▶ **ASSIGNMENT**: Check each line of the records for "unfold"; collect those that have it.

▶ **EXERCISE MATERIAL**:

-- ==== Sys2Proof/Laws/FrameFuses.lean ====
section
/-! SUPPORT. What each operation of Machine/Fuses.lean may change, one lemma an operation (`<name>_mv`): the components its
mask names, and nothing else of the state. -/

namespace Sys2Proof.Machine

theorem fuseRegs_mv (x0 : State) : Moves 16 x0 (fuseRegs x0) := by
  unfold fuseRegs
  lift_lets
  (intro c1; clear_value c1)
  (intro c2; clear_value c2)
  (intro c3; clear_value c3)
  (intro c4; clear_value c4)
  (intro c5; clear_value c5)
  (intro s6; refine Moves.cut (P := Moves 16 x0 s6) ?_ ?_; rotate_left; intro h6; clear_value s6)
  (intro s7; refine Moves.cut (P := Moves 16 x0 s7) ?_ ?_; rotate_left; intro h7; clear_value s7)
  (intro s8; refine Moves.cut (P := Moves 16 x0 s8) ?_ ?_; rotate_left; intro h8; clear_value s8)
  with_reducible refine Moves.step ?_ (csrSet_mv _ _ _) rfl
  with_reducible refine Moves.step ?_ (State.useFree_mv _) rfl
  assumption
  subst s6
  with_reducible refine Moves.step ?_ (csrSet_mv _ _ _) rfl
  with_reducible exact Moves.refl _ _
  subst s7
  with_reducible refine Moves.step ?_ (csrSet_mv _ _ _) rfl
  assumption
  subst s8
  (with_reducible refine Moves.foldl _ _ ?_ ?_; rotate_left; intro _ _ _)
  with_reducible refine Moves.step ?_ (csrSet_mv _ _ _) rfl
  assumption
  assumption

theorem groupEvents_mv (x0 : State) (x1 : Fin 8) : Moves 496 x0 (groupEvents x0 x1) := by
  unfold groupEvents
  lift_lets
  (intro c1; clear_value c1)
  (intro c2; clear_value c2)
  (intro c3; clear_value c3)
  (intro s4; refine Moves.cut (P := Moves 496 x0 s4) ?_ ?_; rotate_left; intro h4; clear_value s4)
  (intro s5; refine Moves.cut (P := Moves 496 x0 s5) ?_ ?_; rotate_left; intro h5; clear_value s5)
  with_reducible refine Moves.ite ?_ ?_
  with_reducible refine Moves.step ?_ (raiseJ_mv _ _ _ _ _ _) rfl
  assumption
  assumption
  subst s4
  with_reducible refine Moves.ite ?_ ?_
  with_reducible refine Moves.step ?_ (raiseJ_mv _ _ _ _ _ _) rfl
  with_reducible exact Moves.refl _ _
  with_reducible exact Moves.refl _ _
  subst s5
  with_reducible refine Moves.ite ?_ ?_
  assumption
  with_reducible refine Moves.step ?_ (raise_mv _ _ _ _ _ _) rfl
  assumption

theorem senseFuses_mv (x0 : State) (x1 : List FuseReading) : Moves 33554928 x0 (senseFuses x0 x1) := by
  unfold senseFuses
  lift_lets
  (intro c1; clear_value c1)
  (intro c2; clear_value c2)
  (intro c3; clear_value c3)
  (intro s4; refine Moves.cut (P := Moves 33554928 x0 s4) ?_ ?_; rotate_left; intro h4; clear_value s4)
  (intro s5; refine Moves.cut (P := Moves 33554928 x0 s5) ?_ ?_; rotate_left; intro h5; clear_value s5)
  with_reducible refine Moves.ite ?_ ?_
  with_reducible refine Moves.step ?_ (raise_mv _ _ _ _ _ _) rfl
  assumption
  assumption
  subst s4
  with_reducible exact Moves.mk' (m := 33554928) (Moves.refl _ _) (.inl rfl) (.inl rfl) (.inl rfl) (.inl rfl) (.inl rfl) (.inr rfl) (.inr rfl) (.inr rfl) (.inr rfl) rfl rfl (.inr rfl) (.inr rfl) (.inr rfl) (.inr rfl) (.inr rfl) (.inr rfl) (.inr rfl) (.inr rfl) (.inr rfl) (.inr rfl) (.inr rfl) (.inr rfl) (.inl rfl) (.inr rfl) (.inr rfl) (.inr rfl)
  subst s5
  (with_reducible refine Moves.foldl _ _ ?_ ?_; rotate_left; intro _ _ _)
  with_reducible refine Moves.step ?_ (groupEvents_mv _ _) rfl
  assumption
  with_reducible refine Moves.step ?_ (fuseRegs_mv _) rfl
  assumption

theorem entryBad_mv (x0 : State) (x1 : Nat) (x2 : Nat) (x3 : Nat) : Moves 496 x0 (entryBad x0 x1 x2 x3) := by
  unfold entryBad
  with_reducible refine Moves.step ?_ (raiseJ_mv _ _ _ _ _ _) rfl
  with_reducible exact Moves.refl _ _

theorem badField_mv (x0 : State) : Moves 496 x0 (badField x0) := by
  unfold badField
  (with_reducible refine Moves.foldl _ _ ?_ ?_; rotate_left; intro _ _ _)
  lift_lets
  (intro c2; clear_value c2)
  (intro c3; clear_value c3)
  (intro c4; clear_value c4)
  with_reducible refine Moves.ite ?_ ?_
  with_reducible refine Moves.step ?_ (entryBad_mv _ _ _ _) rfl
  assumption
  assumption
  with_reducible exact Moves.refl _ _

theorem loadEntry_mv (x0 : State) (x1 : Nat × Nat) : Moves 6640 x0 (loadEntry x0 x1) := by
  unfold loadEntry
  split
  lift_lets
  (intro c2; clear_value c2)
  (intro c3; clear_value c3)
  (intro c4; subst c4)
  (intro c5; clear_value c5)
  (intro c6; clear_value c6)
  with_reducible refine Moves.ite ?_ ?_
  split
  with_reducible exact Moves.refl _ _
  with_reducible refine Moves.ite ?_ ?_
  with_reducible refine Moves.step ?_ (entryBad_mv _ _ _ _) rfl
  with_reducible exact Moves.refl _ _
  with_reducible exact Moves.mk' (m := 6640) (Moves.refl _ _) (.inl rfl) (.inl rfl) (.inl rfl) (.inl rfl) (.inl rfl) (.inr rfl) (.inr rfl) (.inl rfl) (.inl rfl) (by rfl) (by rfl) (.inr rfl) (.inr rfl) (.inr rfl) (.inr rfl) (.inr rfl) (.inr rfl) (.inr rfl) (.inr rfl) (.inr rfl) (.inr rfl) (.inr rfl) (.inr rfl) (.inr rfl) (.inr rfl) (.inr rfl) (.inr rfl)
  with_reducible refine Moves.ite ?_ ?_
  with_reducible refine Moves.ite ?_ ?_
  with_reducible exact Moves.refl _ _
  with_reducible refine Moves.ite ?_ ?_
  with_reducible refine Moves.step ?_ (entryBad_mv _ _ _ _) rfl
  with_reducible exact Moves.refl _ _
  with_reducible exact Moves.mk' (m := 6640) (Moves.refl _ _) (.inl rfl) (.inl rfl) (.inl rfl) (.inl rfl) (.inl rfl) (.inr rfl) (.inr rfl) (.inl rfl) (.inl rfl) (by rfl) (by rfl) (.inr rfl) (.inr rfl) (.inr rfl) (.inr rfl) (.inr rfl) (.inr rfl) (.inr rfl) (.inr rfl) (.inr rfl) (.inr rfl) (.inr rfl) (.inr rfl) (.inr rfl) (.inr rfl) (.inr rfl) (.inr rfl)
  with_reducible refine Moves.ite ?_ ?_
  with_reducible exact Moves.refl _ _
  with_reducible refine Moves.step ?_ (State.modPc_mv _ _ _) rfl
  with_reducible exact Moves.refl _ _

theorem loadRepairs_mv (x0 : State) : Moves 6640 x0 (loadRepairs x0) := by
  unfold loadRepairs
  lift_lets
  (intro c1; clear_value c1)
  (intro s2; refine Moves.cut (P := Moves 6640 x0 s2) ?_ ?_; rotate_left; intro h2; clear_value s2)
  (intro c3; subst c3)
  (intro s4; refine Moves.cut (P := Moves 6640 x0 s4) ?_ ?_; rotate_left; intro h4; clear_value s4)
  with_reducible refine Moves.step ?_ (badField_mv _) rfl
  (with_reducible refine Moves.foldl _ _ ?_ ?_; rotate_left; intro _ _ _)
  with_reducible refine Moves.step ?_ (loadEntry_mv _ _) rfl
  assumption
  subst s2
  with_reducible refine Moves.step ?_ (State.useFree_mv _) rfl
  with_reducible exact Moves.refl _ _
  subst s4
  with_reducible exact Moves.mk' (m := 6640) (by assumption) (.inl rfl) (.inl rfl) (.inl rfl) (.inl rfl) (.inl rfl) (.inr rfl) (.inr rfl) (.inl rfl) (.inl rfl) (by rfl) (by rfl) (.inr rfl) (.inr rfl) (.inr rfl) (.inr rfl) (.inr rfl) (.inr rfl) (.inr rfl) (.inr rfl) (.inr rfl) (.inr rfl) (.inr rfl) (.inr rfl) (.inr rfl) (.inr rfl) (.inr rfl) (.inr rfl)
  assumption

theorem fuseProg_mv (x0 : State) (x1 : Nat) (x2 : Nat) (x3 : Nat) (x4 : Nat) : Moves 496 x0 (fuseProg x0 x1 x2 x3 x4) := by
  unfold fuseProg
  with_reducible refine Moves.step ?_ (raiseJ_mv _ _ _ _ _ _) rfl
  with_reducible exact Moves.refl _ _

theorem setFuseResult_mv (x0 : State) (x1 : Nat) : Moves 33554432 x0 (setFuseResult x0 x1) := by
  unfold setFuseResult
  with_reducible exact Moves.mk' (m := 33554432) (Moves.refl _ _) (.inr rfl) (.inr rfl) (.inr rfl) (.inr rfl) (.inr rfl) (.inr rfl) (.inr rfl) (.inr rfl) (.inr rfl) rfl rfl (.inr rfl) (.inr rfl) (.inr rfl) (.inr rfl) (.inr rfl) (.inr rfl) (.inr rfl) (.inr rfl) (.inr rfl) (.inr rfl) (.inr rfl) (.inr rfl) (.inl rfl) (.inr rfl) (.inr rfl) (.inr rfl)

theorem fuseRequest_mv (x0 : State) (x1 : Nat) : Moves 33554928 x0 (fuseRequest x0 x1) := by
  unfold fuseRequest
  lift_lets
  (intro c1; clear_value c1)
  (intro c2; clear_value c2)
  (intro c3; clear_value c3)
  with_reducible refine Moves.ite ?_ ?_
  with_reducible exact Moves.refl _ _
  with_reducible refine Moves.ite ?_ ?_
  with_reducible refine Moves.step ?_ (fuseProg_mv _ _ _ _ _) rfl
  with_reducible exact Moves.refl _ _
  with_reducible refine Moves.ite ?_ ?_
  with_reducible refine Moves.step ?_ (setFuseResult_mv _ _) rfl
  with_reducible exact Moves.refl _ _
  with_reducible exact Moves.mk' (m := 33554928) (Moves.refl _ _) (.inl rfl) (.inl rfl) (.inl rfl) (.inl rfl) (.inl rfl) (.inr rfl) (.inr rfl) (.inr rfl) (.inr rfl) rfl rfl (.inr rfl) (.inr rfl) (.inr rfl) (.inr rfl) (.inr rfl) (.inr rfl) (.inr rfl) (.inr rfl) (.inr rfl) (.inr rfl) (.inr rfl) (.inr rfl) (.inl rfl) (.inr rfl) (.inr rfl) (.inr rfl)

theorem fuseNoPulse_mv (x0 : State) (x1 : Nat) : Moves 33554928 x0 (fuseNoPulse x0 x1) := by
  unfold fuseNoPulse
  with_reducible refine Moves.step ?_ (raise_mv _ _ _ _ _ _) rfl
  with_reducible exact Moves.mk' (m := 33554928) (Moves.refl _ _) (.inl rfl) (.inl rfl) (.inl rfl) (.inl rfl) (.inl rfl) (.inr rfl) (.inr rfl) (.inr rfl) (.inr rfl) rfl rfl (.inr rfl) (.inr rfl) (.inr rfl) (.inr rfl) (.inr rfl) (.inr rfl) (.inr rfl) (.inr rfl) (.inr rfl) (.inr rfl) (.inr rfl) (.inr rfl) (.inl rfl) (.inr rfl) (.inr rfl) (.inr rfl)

▶ **RESPONSE TO THE EXERCISE**:
  unfold fuseRegs
  unfold groupEvents
  unfold senseFuses
  unfold entryBad
  unfold badField
  unfold loadEntry
  unfold loadRepairs
  unfold fuseProg
  unfold setFuseResult
  unfold fuseRequest
  unfold fuseNoPulse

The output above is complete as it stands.